TASK INSTRUCTIONS: In the listing that follows, the range to quote begins at the line that has "(∀ (e : Nat) (w : SlotWord), Alone s e .qsub" and ends after the line that has "- (seen s e w).gb.toInt)).1 ∧"; quote it verbatim and add nothing.

DATA FOR THIS EXERCISE:
=-=-=

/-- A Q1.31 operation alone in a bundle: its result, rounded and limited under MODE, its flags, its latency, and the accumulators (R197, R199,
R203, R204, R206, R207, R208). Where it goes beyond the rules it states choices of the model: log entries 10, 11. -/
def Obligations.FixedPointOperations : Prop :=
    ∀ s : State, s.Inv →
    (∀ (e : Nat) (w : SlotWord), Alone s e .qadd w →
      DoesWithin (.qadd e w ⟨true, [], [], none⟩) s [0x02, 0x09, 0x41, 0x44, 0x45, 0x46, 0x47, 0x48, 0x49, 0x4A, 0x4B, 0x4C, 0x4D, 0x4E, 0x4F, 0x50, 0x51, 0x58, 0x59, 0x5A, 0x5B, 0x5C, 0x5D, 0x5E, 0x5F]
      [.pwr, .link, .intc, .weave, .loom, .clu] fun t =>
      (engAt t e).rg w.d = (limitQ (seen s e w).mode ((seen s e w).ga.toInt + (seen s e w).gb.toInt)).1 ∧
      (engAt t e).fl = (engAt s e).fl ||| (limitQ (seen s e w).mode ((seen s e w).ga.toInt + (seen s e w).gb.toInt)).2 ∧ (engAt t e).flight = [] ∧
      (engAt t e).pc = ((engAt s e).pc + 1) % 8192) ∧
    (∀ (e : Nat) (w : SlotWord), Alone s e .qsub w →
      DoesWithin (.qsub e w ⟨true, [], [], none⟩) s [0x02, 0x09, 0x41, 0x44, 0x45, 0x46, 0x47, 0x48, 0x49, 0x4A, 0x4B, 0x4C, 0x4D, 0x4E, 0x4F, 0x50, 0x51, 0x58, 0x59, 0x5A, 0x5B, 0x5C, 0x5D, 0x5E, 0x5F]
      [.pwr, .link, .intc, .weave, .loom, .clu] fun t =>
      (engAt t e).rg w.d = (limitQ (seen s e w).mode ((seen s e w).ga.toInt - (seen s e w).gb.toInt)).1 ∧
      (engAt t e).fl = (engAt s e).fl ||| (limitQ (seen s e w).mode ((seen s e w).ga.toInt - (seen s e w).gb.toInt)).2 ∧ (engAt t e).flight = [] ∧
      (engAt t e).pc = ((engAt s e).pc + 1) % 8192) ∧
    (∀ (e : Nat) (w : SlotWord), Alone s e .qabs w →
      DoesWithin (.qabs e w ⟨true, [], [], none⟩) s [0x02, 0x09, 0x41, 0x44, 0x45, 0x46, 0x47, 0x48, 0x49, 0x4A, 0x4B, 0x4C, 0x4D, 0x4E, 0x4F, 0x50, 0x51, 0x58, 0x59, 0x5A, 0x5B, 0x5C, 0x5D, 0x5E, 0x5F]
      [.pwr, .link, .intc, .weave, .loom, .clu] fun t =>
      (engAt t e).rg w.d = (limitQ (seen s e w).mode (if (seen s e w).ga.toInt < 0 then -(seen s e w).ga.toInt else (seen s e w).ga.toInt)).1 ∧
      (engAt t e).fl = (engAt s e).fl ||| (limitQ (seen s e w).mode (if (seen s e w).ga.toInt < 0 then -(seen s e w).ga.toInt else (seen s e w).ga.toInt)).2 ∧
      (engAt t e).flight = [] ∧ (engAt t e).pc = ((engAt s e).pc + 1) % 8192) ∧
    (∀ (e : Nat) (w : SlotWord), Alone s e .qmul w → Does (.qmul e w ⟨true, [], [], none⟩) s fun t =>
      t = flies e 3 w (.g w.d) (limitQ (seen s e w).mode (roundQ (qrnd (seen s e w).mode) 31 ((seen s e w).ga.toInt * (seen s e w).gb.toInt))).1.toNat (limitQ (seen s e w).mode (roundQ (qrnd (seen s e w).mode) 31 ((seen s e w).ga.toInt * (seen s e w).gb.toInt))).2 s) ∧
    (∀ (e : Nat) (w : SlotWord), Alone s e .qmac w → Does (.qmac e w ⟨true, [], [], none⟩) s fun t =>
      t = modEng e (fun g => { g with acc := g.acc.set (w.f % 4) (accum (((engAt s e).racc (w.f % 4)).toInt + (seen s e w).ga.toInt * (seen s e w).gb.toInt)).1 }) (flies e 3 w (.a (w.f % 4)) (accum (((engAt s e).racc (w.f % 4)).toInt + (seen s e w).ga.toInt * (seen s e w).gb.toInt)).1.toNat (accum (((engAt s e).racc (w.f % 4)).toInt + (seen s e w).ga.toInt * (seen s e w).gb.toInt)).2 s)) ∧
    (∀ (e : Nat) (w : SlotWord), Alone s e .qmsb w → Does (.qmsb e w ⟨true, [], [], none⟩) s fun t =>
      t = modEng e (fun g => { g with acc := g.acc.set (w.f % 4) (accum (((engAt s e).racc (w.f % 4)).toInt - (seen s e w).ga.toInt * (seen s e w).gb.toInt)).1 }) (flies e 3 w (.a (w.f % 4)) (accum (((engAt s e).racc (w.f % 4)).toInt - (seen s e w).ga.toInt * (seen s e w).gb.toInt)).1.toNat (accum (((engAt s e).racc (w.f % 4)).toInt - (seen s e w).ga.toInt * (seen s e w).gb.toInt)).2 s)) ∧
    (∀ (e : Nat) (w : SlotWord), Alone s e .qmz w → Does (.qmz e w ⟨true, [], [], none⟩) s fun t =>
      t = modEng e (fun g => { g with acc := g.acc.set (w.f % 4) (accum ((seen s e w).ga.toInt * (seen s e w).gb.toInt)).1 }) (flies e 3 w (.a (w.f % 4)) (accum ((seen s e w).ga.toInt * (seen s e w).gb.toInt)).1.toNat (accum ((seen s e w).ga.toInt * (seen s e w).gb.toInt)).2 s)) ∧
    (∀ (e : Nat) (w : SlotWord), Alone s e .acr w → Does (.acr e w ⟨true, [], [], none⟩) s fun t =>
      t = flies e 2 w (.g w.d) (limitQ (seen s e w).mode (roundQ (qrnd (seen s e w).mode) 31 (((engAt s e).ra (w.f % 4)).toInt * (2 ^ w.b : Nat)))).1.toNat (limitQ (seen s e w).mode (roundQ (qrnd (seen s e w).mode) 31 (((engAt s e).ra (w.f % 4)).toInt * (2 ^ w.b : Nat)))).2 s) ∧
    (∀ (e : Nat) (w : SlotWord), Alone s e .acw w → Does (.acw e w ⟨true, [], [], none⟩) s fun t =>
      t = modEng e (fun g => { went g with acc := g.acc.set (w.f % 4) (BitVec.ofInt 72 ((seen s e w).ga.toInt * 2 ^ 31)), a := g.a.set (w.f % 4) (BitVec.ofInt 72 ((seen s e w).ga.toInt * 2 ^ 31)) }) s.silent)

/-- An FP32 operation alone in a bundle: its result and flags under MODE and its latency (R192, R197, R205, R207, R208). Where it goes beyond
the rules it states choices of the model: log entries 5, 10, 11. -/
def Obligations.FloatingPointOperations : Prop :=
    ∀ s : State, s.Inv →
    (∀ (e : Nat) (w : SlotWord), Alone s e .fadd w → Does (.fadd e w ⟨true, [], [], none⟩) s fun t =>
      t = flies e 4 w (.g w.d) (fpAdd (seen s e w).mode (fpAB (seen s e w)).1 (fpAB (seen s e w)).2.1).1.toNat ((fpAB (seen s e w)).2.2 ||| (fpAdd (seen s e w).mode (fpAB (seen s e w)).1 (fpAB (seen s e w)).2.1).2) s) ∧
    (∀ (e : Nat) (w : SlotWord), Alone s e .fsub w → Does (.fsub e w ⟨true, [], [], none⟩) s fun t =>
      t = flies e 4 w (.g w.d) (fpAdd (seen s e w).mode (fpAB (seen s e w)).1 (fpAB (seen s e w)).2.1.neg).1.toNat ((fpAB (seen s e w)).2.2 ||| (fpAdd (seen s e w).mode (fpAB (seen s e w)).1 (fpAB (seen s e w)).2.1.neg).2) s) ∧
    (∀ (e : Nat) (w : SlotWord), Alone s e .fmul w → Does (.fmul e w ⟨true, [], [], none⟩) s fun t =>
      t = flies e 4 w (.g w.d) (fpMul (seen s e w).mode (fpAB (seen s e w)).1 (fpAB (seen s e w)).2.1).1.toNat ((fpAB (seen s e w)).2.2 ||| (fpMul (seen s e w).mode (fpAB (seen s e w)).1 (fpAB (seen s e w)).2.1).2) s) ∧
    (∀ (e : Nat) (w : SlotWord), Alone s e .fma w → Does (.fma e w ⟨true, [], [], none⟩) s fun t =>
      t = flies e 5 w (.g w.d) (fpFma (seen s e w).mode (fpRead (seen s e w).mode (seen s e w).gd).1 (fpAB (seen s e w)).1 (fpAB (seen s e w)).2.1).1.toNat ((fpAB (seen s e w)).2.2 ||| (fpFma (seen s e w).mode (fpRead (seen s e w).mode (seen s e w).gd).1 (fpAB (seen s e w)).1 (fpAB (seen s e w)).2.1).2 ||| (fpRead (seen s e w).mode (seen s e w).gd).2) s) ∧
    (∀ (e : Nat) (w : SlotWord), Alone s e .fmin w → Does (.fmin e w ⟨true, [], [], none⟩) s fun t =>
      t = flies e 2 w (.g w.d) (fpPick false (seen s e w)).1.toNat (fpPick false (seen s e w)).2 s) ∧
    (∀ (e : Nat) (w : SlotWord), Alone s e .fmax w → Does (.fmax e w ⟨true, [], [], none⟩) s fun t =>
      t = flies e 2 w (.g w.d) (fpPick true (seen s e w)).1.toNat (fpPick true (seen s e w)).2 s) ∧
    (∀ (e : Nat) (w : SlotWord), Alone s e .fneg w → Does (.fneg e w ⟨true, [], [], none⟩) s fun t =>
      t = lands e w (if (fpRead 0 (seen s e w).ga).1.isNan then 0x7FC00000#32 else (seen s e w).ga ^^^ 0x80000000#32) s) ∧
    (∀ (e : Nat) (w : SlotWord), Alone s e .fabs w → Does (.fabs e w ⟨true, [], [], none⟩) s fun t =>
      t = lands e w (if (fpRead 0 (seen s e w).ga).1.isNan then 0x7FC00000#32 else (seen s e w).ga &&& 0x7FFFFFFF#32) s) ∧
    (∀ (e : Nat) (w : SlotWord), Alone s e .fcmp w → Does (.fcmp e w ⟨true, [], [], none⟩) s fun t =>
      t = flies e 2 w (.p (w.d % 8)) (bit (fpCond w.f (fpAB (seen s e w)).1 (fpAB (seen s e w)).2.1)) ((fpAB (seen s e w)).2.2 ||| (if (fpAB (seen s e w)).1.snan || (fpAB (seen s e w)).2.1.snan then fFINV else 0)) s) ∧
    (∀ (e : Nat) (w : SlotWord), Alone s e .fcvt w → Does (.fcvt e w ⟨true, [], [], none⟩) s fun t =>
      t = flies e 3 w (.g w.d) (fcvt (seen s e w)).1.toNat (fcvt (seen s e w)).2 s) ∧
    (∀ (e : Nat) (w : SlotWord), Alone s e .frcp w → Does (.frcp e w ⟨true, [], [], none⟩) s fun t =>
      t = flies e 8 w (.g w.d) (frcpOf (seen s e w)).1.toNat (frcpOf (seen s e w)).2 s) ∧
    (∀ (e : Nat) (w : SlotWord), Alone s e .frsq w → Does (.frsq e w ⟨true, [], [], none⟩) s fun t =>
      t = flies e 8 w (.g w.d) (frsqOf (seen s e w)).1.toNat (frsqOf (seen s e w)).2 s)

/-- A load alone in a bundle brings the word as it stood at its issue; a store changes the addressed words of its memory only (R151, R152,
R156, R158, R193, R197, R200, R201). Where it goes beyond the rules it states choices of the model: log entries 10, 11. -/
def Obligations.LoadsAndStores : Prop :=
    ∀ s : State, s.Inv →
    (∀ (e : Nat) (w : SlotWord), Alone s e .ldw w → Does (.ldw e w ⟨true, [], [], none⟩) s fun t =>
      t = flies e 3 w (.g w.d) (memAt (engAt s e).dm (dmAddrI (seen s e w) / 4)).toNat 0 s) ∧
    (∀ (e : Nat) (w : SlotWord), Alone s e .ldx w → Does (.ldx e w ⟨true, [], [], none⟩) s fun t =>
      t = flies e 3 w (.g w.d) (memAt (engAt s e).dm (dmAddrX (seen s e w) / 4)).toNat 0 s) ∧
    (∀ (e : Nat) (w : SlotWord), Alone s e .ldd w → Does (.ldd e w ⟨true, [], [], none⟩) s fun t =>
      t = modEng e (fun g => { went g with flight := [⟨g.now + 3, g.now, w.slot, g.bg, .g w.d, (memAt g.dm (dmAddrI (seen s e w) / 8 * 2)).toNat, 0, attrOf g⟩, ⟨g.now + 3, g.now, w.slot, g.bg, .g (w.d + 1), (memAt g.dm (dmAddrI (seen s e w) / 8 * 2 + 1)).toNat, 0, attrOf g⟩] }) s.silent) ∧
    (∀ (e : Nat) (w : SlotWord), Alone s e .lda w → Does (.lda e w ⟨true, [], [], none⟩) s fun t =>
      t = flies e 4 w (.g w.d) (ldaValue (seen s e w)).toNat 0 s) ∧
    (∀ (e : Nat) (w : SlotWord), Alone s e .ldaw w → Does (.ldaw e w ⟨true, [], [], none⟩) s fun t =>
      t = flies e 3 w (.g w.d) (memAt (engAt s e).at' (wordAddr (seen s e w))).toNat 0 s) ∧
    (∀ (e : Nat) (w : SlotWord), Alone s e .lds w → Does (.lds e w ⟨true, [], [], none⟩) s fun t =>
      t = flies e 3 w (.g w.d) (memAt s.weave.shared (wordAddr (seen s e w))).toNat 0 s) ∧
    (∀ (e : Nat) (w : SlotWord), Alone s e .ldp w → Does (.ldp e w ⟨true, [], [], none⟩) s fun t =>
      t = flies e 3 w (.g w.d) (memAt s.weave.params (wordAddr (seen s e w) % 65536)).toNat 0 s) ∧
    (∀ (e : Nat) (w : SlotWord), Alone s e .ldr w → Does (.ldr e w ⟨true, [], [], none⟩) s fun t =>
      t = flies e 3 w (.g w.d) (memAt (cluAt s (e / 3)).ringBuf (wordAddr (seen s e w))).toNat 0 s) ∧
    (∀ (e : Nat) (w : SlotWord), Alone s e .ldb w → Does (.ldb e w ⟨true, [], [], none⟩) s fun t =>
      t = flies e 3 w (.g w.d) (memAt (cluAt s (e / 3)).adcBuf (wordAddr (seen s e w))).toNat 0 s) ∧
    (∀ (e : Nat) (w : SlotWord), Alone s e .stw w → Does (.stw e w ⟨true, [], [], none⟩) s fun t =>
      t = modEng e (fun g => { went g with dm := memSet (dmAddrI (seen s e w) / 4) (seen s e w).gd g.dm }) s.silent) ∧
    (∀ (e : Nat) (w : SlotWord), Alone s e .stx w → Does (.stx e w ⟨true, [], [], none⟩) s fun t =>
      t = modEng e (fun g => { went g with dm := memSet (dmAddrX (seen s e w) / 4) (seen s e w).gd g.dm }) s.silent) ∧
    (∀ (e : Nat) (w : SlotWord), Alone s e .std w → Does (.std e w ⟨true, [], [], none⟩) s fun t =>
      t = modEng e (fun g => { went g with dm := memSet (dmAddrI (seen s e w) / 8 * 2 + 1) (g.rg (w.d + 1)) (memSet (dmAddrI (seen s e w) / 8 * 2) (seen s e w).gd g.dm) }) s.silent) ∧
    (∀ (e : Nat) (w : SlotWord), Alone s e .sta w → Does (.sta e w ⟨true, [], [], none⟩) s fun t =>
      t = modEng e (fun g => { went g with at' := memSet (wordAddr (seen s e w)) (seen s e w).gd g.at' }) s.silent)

=-=-=

EXERCISE RESULT:
    (∀ (e : Nat) (w : SlotWord), Alone s e .qsub w →
      DoesWithin (.qsub e w ⟨true, [], [], none⟩) s [0x02, 0x09, 0x41, 0x44, 0x45, 0x46, 0x47, 0x48, 0x49, 0x4A, 0x4B, 0x4C, 0x4D, 0x4E, 0x4F, 0x50, 0x51, 0x58, 0x59, 0x5A, 0x5B, 0x5C, 0x5D, 0x5E, 0x5F]
      [.pwr, .link, .intc, .weave, .loom, .clu] fun t =>
      (engAt t e).rg w.d = (limitQ (seen s e w).mode ((seen s e w).ga.toInt - (seen s e w).gb.toInt)).1 ∧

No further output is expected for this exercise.